- _Your task_:
For this listing, the lines between the one holding "(r ≠ s.get Fld.LOG_WIDX_WIDX → c" and the one holding "(¬ inRange →", inclusive, must be set down exactly.

╭─ Provided records

-- ==== Sys2Proof/Machine/Power.lean ====
section
/-!
DEFINITION. Power states, clocks, resets, READY bits, the sag response (chapter 20, R463 to R478, R482, R484, R539) and the debug
halt (R521 to R523).
-/
namespace Sys2Proof.Machine

/-! ### READY bits (R476, Table 20.1, Table 20.5) -/

/-- The functions not powered in IDLE: GAF, MRV, OBS, SNS, CTL, AUD, MIX, VIS, VXL (Table 20.1). -/
def idleOff : List Nat := [0, 3, 4, 5, 6, 10, 11, 12, 15]

/-- A function is powered in a power state; SLEEP keeps what the state before it had (Table 20.1). -/
def State.powered (s : State) (bit : Nat) : Bool :=
  let st := if s.pstate = 2 then s.get Fld.PWR_STATUS_PREV else s.pstate
  st = 4 || (st = 3 && !idleOff.contains bit) || bit = 19

/-- A function is ready: its bit sets where it is powered, and is remembered where it is not (R476, Table 20.1); the comparators run
from SNS ready on (R196). -/
def comesReady (s : State) (bit : Nat) : State :=
  if s.powered bit then compareAll (setReady s bit)
  else { s with pwr := { s.pwr with ever := orBit s.pwr.ever bit, frst := clrBit s.pwr.frst bit } }

/-- READY bits clear. -/
def clearReadies (s : State) (bits : List Nat) : State := bits.foldl clearReady s

/-- READY bits of functions that have been ready and are in no function reset set again. -/
def restoreReadies (s : State) (bits : List Nat) : State :=
  compareAll ((bits.filter fun b => bitOf s.pwr.ever b && !bitOf s.pwr.frst b).foldl setReady s)

/-- FUNCTION_READY: a function gets ready after a reset (R476). MEM gets ready at the end of its training (R446), a function in a
function reset with FRST_DONE (R474); the lehr checks its copies first (R480). -/
def execFunctionReady (bit : Fin 20) (s : State) : Host.Outcome State Fault Refusal :=
  act s fun s =>
    if bit.val = 16 || bitOf s.pwr.frst bit then s
    else
      let s := if bit.val = 19 && !s.flag Fld.LEHR_STATUS_CHECKED then lehrCheck s else s
      comesReady s bit

/-- PWR_FRST: a write of PWR_FRST (R474). -/
def execPwrFrst (v : Word) (s : State) : Host.Outcome State Fault Refusal :=
  act s fun s => if s.served Reg.PWR_FRST then pwrFrstWrite s v else s

/-- FRST_DONE: a function in a function reset is ready again (R474). -/
def execFrstDone (bit : Fin 20) (s : State) : Host.Outcome State Fault Refusal :=
  act s fun s => if bitOf s.pwr.frst bit then (comesReady s bit).irqF Fld.PWR_IRQ_STATUS_FRST_DONE else s

/-! ### Debug halt (R521 to R523) -/

/-- The halt cycle (R521): modules and valve channels off, slots stopped, the HALT record, HALTED; the timers are suspended (R522). -/
def haltEnter (s : State) : State :=
  let s := (List.range 7).foldl (fun s m => pwmDisable s m 3) s
  let s := slotsStop s
  let s := s.tell 0x0E 20 0 (leBytes 8 s.dtime.toNat ++ leBytes 6 s.tickno)
  let s := (s.incSat Fld.LOG_DBG_HALTS).setWide 64 Reg.LOG_HALTSTAMP_LO s.dtime.toNat
  let s := tmrSuspend (s.putB Fld.LOG_DBG_HALTED true)
  { s with tel := { s.tel with haltReq := false, haltRan := s.running, haltAt := s.cyc }
           gaf := { s.gaf with started := [], ended := [] } }
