-- ==== Sys2Proof/Machine/Dispatch.lean ====
section
/-!
DEFINITION. What each command does: one arm for each constructor of Instr, each one call of its meaning.
-/
namespace Sys2Proof.Machine
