-- ==== Sys2Proof/Machine/Core.lean ====
section
/-! DEFINITION. The machine as the host sees it. -/

def Sys2Proof.core : Host.Core :=
  { State := Sys2Proof.Machine.State
    Fault := Sys2Proof.Machine.Fault
    Refusal := Sys2Proof.Machine.Refusal
    step := Sys2Proof.Machine.step
    reset := Sys2Proof.Machine.State.reset }
end

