-- ==== Sys2Proof/Certificates/Slice0/Obligations.lean ====
section
/-!
DEFINITION. The statements: what the commands do, what they leave as it was, and what every step keeps.
-/
open Sys2Proof Sys2Proof.Machine Sys2Proof.Safety

/-- A step takes the command that waits longest and runs it on the machine with the rest of the queue (log entry 2). -/
def Obligations.StepRunsFront : Prop :=
  ∀ (c : Instr) (rest : List Instr) (s : State), s.pending = c :: rest → step s = exec c { s with pending := rest }

/-- A cycle in which no command waits (log entries 2 and 25): DTIME counts (R63), an erase of the lehr store ends (R480); where nothing
of the cycle is left to be resolved at its end (`Quiet`), nothing else changes. -/
def Obligations.IdleCycleCounts : Prop :=
  ∀ s : State, s.pending = [] →
    (s.pwr.hold = .running → step s = .next (nextCycle s)) ∧
    (s.pwr.hold = .running → Quiet s → ∃ t, step s = .next t ∧ t.cyc = s.cyc + 1 ∧ t.seen = ⟨[], false, [], [], []⟩ ∧
      t.dtime = (if s.dtimeOn = true ∧ 3 ≤ s.pstate then s.dtime + 1 else s.dtime) ∧ t.pwr.erasing = false ∧
      (s.pwr.erasing = false → t.pwr = s.pwr) ∧ Frame [.cyc, .dtime, .pwr] (words []) s t) ∧
    (s.pwr.hold ≠ .running → step s = .next s)

/-- The machine at reset: every register at its Reset value (R25, R535), nothing ready, nothing queued. That State.reset stands right
after the release is the model's choice (log entry 1). -/
def Obligations.ResetValues : Prop :=
  (∀ o, (∀ e ∈ State.resetRegs, e.1 ≠ o) → State.reset.reg o = regReset o) ∧
  State.reset.get Fld.GLB_READY_READY = 0 ∧ State.reset.reg Reg.GLB_IDENT = 0x46205311 ∧
  State.reset.get Fld.GAF_TICKDIV_TICKDIV = 0x1800 ∧ State.reset.get Fld.GAF_GUARD_GUARD = 0x400 ∧
  (∀ i < 21, State.reset.get (Fld.RING_BVEC_VECTOR i) = 0x40 + i) ∧
  (∀ v < 128, State.reset.flag (Fld.MSIX_CTRL_MASK v) = true) ∧
  (∀ n < 6, State.reset.get (Fld.CTL_DMAX_DMAX n) = 0x8000 ∧ State.reset.get (Fld.PWM_DT_DT n) = 0x3FF) ∧
  State.reset.pstate = 4 ∧ State.reset.pwr.hold = .running ∧ State.reset.mem = ⟨[], [], true, none, 0, false⟩ ∧
  State.reset.ring.flight = [] ∧ State.reset.hostMem = [] ∧ State.reset.pending = []

/-- A device held in reset does not react to commands (R472, R478; log entry 5). -/
def Obligations.HeldInResetIgnores : Prop :=
  ∀ (c : Instr) (s : State), s.pwr.hold ≠ .running →
    (∀ x, c ≠ .coldReset x) → (∀ a b d, c ≠ .coldResetRelease a b d) → (∀ v, c ≠ .supplyInvalid v) → c ≠ .vinSag →
    (∀ x, c ≠ .lehrSaveDone x) → (∀ x y, c ≠ .boundaryScanInstruction x y) → (c = .pllLockAcquired .xtal → s.pwr.hold ≠ .xtal) →
    exec c s = .next s

/-- No step un-blows a fuse bit, in either copy (R486, R497, R554). -/
def Obligations.BlownFusesStay : Prop :=
  ∀ (s t : State) (w i : Nat), step s = .next t →
    ((sget 0 s.fus.a w).getLsbD i = true → (sget 0 t.fus.a w).getLsbD i = true) ∧
    ((sget 0 s.fus.b w).getLsbD i = true → (sget 0 t.fus.b w).getLsbD i = true)

/-- Every bit read at the last cold reset is blown in one of the two copies, and every step keeps it so (R486). -/
def Obligations.ReadFusesAreBlown : Prop :=
  ∀ s t : State, step s = .next t → ReadBlown s → ReadBlown t

/-- The machine at reset has the invariant of ReadFusesAreBlown. -/
def Obligations.ResetReadFuses : Prop := ReadBlown State.reset

/-- The interrupt of a block (R103, R104). -/
def Obligations.StatusBitSendsMessage : Prop :=
  ∀ (s : State) (st : Nat), st ∈ irqWords → ∀ b < 32,
    let f : Field := ⟨st, b, b⟩
    let vec := s.get (Fld.RING_BVEC_VECTOR (st / 0x10000))
    let rises := (s.reg (st + 4)).getLsbD b = true ∧ (s.reg st).getLsbD b = false
    let sends := s.canDma = true ∧ s.flag (Fld.MSIX_CTRL_MASK vec) = false
    ((s.irqF f).reg st).getLsbD b = true ∧
    (¬ rises → (s.irqF f).ring.msix = s.ring.msix ∧ ∀ k, (s.irqF f).reg (Reg.MSIX_PBA k) = s.reg (Reg.MSIX_PBA k)) ∧
    (rises → sends → (s.irqF f).ring.msix = s.ring.msix ++ [vec]) ∧
    (rises → ¬ sends → (s.irqF f).ring.msix = s.ring.msix ∧ (s.irqF f).bitF (Fld.MSIX_PBA_PENDING (vec / 32)) (vec % 32) = true) ∧
    Frame [.msix] (orBits pba (bits [f])) s (s.irqF f)

/-- Requests that reach a fence, together with those that have reached it in the same cycle before (R110, R113, R123, R124). -/
def Obligations.FenceRequests : Prop :=
  ∀ (s : State) (n : Nat) (sigs : List Nat) (poison unpoison : Bool), n < 1024 → (∀ v ∈ sigs, v < 2 ^ 64) →
    let q := s.fenReq n
    let t := fenceApply s n sigs poison unpoison
    ((∀ r ∈ s.seen.reqs, r.n ≠ n) → q = ⟨n, s.fenceValue n, s.poisoned n, [], false, false⟩) ∧
    t.fenReq n = ⟨q.n, q.value, q.poisoned, q.sigs ++ sigs, q.poison || poison, q.unpoison || unpoison⟩ ∧
    t.fenceValue n = sigs.foldl max (s.fenceValue n) ∧
    t.poisoned n = (if poison || unpoison then q.poison || poison || (q.poisoned && !(q.unpoison || unpoison)) else s.poisoned n) ∧
    t.get Fld.FEN_STALE_COUNT = min 0xFFFF (s.get Fld.FEN_STALE_COUNT + (sigs.filter (· < q.value)).length) ∧
    (∀ m < 1024, m ≠ n → t.fenceValue m = s.fenceValue m ∧ t.poisoned m = s.poisoned m ∧ t.fenReq m = s.fenReq m) ∧
    Frame [.msix] fenceReach s t

/-- What `complete1` leaves behind (R88, R97, R112). -/
def Obligations.CompletionRecord : Prop :=
  ∀ (s : State) (d : Desc) (status detail result : Nat),
    let t := complete1 s d status detail result
    let n := d.signalFence % 1024
    (∃ r ∈ t.ring.recs, r.sq = d.sq ∧ r.cq = d.cq ∧ r.tag = BitVec.ofNat 32 d.tag ∧ r.seq = d.seq ∧ r.opcode = d.opcode ∧
      r.status = status ∧ r.detail = detail ∧ r.result = result ∧ r.retried = d.retried ∧ r.irq = d.irq ∧ r.late = false ∧
      r.at_ = s.cyc ∧ r.tick = s.tickno ∧ r.ofs = s.edgeOfs ∧ r.signalled = (decide (status = stOK) && d.signal)) ∧
    t.ring.recs.length = s.ring.recs.length + 1 ∧ t.ring.flight = s.ring.flight.erase d ∧
    (d.signal = true → status = stOK → d.opcode ≠ 0x07 → t.fenceValue n = max (s.fenceValue n) d.signalValue) ∧
    (d.signal = true → status ≠ stOK → s.flag (Fld.FEN_STATE_POISON_ON_FAIL n) = true → t.poisoned n = true) ∧
    (d.signal = false → Frame [.recs, .flight] (words []) s t) ∧
    Frame [.recs, .flight, .msix] fenceReach s t

/-- `settle`, at the end of a cycle, leaves no wait that the fences resolve (R114, R115, R120). -/
def Obligations.NoResolvedWaitIsLeft : Prop :=
  ∀ s : State,
    (∀ d ∈ s.settle.ring.flight, d.stage = .waiting → s.settle.waitStatus d = .open_ d.sat) ∧
    Frame [.recs, .flight, .msix] fenceReach s s.settle

/-- LOG_RIDX_WRITE, LOG_MHEAD_WRITE, LOG_MCFG_WRITE, LOG_CNT_CLR (R511, R516, R518, R525). A counter that has counted in the cycle
of the CLR (`seen.sets`) reads 1 after it, any other 0. -/
def Obligations.LogRegisterWrites : Prop :=
  ∀ (s : State) (v : Word), s.pwr.hold = .running → s.served Reg.LOG_RIDX = true →
    (let r := v.toNat % 4096
     let n := (r + 4096 - s.get Fld.LOG_RIDX_RIDX) % 4096
     let c := s.get Fld.LOG_STATUS_COUNT
     (r ≠ s.get Fld.LOG_WIDX_WIDX → n ≤ c → ∃ t, exec (.logRidxWrite v) s = .next t ∧
        t.get Fld.LOG_RIDX_RIDX = r ∧ t.get Fld.LOG_STATUS_COUNT = c - n ∧ (0 < n → t.get Fld.LOG_STATUS_FULL = 0) ∧
        Frame [] (bits [Fld.LOG_RIDX_RIDX, Fld.LOG_STATUS_COUNT, Fld.LOG_STATUS_FULL]) s t) ∧
     (r = s.get Fld.LOG_WIDX_WIDX → ∃ t, exec (.logRidxWrite v) s = .next t ∧ t.get Fld.LOG_STATUS_COUNT = 0 ∧
        Frame [] (bits [Fld.LOG_RIDX_RIDX, Fld.LOG_STATUS_COUNT, Fld.LOG_STATUS_FULL]) s t) ∧
     (r ≠ s.get Fld.LOG_WIDX_WIDX → c < n → exec (.logRidxWrite v) s = .next s)) ∧
    (let size := 2 ^ s.get Fld.LOG_MCFG_LOG2SIZE
     let h := v.toNat % 65536
     let from_ := s.get Fld.LOG_MHEAD_MHEAD % size
     let inRange := h < size ∧ (h + size - from_) % size ≤ (s.get Fld.LOG_MTAIL_MTAIL + size - from_) % size
     (inRange → ∃ t, exec (.logMheadWrite v) s = .next t ∧ t.get Fld.LOG_MHEAD_MHEAD = h ∧
        Frame [] (bits [Fld.LOG_MHEAD_MHEAD]) s t) ∧
     (¬ inRange → exec (.logMheadWrite v) s = .next s)) ∧
    (let k := Fld.LOG_MCFG_LOG2SIZE.get v
     let was := s.flag Fld.LOG_MCFG_EN
     let now := decide (Fld.LOG_MCFG_EN.get v = 1)
     (6 ≤ k → k ≤ 16 → ∃ t, exec (.logMcfgWrite v) s = .next t ∧
        t.get Fld.LOG_MCFG_THRESH = Fld.LOG_MCFG_THRESH.get v ∧ t.flag Fld.LOG_MCFG_EN = now ∧
        t.get Fld.LOG_MCFG_LOG2SIZE = (if was && now then s.get Fld.LOG_MCFG_LOG2SIZE else k) ∧
        (was = true → now = false → t.tel.mirror = [] ∧ t.get Fld.LOG_LOSS_MLOST = min 0xFFFF (s.get Fld.LOG_LOSS_MLOST + s.tel.mirror.length)) ∧
        (was = false ∨ now = true → Frame [] (bits [Fld.LOG_MCFG_THRESH, Fld.LOG_MCFG_EN, Fld.LOG_MCFG_LOG2SIZE]) s t) ∧
        Frame [.tel, .msix] (orBits pba (bits [Fld.LOG_MCFG_THRESH, Fld.LOG_MCFG_EN, Fld.LOG_MCFG_LOG2SIZE, Fld.LOG_LOSS_MLOST,
          Fld.LOG_IRQ_STATUS_MLOST])) s t) ∧
     (k < 6 ∨ 16 < k → exec (.logMcfgWrite v) s = .next s)) ∧
    (∃ t, exec .logCntClr s = .next t ∧ (∀ o ∈ [Reg.LOG_LOST, Reg.LOG_LOSS, Reg.LOG_RETRY], t.reg o = sget 0 s.seen.sets o) ∧
      Frame [] (words [Reg.LOG_LOST, Reg.LOG_LOSS, Reg.LOG_RETRY]) s t)
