/-! ### setVis -/

@[simp] theorem setVis_regs (s : State) (x : Vis) : (s.setVis x).regs = s.regs := rfl
@[simp] theorem setVis_act (s : State) (x : Vis) : (s.setVis x).act = s.act := rfl
@[simp] theorem setVis_latch (s : State) (x : Vis) : (s.setVis x).latch = s.latch := rfl
@[simp] theorem setVis_cyc (s : State) (x : Vis) : (s.setVis x).cyc = s.cyc := rfl
@[simp] theorem setVis_seen (s : State) (x : Vis) : (s.setVis x).seen = s.seen := rfl
@[simp] theorem setVis_dtime (s : State) (x : Vis) : (s.setVis x).dtime = s.dtime := rfl
@[simp] theorem setVis_dtimeOn (s : State) (x : Vis) : (s.setVis x).dtimeOn = s.dtimeOn := rfl
@[simp] theorem setVis_freeCtr (s : State) (x : Vis) : (s.setVis x).freeCtr = s.freeCtr := rfl
@[simp] theorem setVis_hostMem (s : State) (x : Vis) : (s.setVis x).hostMem = s.hostMem := rfl
@[simp] theorem setVis_gaf (s : State) (x : Vis) : (s.setVis x).gaf = s.gaf := rfl
@[simp] theorem setVis_ring (s : State) (x : Vis) : (s.setVis x).ring = s.ring := rfl
@[simp] theorem setVis_pci (s : State) (x : Vis) : (s.setVis x).pci = s.pci := rfl
@[simp] theorem setVis_batches (s : State) (x : Vis) : (s.setVis x).batches = s.batches := rfl
@[simp] theorem setVis_evtCount (s : State) (x : Vis) : (s.setVis x).evtCount = s.evtCount := rfl
@[simp] theorem setVis_tel (s : State) (x : Vis) : (s.setVis x).tel = s.tel := rfl
@[simp] theorem setVis_pwr (s : State) (x : Vis) : (s.setVis x).pwr = s.pwr := rfl
@[simp] theorem setVis_pwm (s : State) (x : Vis) : (s.setVis x).pwm = s.pwm := rfl
@[simp] theorem setVis_vlv (s : State) (x : Vis) : (s.setVis x).vlv = s.vlv := rfl
@[simp] theorem setVis_sns (s : State) (x : Vis) : (s.setVis x).sns = s.sns := rfl
@[simp] theorem setVis_mods (s : State) (x : Vis) : (s.setVis x).mods = s.mods := rfl
@[simp] theorem setVis_scan (s : State) (x : Vis) : (s.setVis x).scan = s.scan := rfl
@[simp] theorem setVis_mem (s : State) (x : Vis) : (s.setVis x).mem = s.mem := rfl
@[simp] theorem setVis_mrv (s : State) (x : Vis) : (s.setVis x).mrv = s.mrv := rfl
@[simp] theorem setVis_slots (s : State) (x : Vis) : (s.setVis x).slots = s.slots := rfl
@[simp] theorem setVis_jobs (s : State) (x : Vis) : (s.setVis x).jobs = s.jobs := rfl
@[simp] theorem setVis_runs (s : State) (x : Vis) : (s.setVis x).runs = s.runs := rfl
@[simp] theorem setVis_sig (s : State) (x : Vis) : (s.setVis x).sig = s.sig := rfl
@[simp] theorem setVis_ctl (s : State) (x : Vis) : (s.setVis x).ctl = s.ctl := rfl
@[simp] theorem setVis_stops (s : State) (x : Vis) : (s.setVis x).stops = s.stops := rfl
@[simp] theorem setVis_obs (s : State) (x : Vis) : (s.setVis x).obs = s.obs := rfl
@[simp] theorem setVis_tmr (s : State) (x : Vis) : (s.setVis x).tmr = s.tmr := rfl
@[simp] theorem setVis_tmrStage (s : State) (x : Vis) : (s.setVis x).tmrStage = s.tmrStage := rfl
@[simp] theorem setVis_tmrDue (s : State) (x : Vis) : (s.setVis x).tmrDue = s.tmrDue := rfl
@[simp] theorem setVis_aud (s : State) (x : Vis) : (s.setVis x).aud = s.aud := rfl
@[simp] theorem setVis_mix (s : State) (x : Vis) : (s.setVis x).mix = s.mix := rfl
@[simp] theorem setVis_usb (s : State) (x : Vis) : (s.setVis x).usb = s.usb := rfl
@[simp] theorem setVis_twb (s : State) (x : Vis) : (s.setVis x).twb = s.twb := rfl
@[simp] theorem setVis_vxl (s : State) (x : Vis) : (s.setVis x).vxl = s.vxl := rfl
@[simp] theorem setVis_fus (s : State) (x : Vis) : (s.setVis x).fus = s.fus := rfl
@[simp] theorem setVis_rdata (s : State) (x : Vis) : (s.setVis x).rdata = s.rdata := rfl
@[simp] theorem setVis_pending (s : State) (x : Vis) : (s.setVis x).pending = s.pending := rfl
@[simp] theorem setVis_reg (s : State) (x : Vis) (p : Nat) : (s.setVis x).reg p = s.reg p := rfl
@[simp] theorem setVis_get (s : State) (x : Vis) (g : Field) : (s.setVis x).get g = s.get g := rfl
@[simp] theorem setVis_flag (s : State) (x : Vis) (g : Field) : (s.setVis x).flag g = s.flag g := rfl

end Sys2Proof.Laws
end

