-- ==== Sys2Proof/Tests/Slice0.lean ====
section
/-!
SUPPORT. The model's own tests: commands that are not well formed are refused, the hypotheses of every statement can be met, small
steps.
-/
set_option Elab.async false

namespace Sys2Proof.Tests
open Sys2Proof Sys2Proof.Machine Sys2Proof.Safety

/-- The device in RUN with its link up, every function ready and the tick PLL locked. -/
def live : State :=
  let s := { State.reset with
    dtimeOn := true
    pwr := { State.reset.pwr with ever := 0xFFFFF }
    ring := { State.reset.ring with bme := true }
    mem := { State.reset.mem with training := false } }
  let s := ((s.put Fld.PWR_STATUS_STATE 4).put Fld.GLB_READY_READY 0xFFFFF).putB Fld.RING_LINK_UP true
  (s.putB Fld.GAF_STATUS_LOCKED true)

/-- The same in a cold reset. -/
def held : State := { live with pwr := { live.pwr with hold := .cold } }

/-- The first eight bytes of a descriptor: its opcode, its flags, its SEQ. -/
def header (op flags seq : Nat) : List Byte :=
  leBytes 1 op ++ leBytes 1 flags ++ leBytes 2 seq

/-- A descriptor of SQ 0 that its unit has been given. -/
def desc (raw : List Byte) : Desc := ⟨0, 0, slice raw 0 64, .dispatched, 0, 0, false, false, 0, 0, [], 0⟩

/-- The device with one descriptor in flight. -/
def withDesc (s : State) (d : Desc) : State := { s with ring := { s.ring with flight := [d] } }

/-- The device with SQ 0 and CQ 0 enabled, of 16 entries each. -/
def ringsOn : State :=
  let s := (live.put (Fld.CQ_CFG_EN 0) 1).put (Fld.CQ_CFG_LOG2SIZE 0) 4
  let s := (s.put (Fld.SQ_CFG_EN 0) 1).put (Fld.SQ_CFG_LOG2SIZE 0) 4
  (s.put (Fld.CQ_STATUS_FREE 0) 15).put (Fld.SQ_STATUS_INFLIGHT 0) 1

/-- The device with a running gaffer whose plan has one action, for axis 0 or marver 0. -/
def planned (typ deadline : Nat) (s : State) : State :=
  let img := List.replicate 6 0 ++ leBytes 2 1 ++ leBytes 2 0x1800 ++ [1, 0] ++ List.replicate 52 0 ++
    leBytes 2 typ ++ [0xFF, 0, 0, 0] ++ leBytes 2 deadline ++ [1, 0] ++ List.replicate 6 0
  { s.putB Fld.GAF_STATUS_RUNNING true with gaf := { s.gaf with bankA := img } }

/-- The same with the action started. -/
def started (typ : Nat) (s : State) : State :=
  let s := planned typ 6000 s
  { s with gaf := { s.gaf with started := [0] } }

/-- A running device whose axis 0 has this tick's set. -/
def sampled (s : State) : State :=
  s.setSns 0 { s.snsAt 0 with sets := [⟨s.tickno, List.replicate 7 5, 0, 0, 127, 0, false, 0, 0, none, 0, false⟩] }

╰─

- _Answer to this problem_:
     (r ≠ s.get Fld.LOG_WIDX_WIDX → c < n → exec (.logRidxWrite v) s = .next s)) ∧
    (let size := 2 ^ s.get Fld.LOG_MCFG_LOG2SIZE
     let h := v.toNat % 65536
     let from_ := s.get Fld.LOG_MHEAD_MHEAD % size
     let inRange := h < size ∧ (h + size - from_) % size ≤ (s.get Fld.LOG_MTAIL_MTAIL + size - from_) % size
     (inRange → ∃ t, exec (.logMheadWrite v) s = .next t ∧ t.get Fld.LOG_MHEAD_MHEAD = h ∧
        Frame [] (bits [Fld.LOG_MHEAD_MHEAD]) s t) ∧
     (¬ inRange → exec (.logMheadWrite v) s = .next s)) ∧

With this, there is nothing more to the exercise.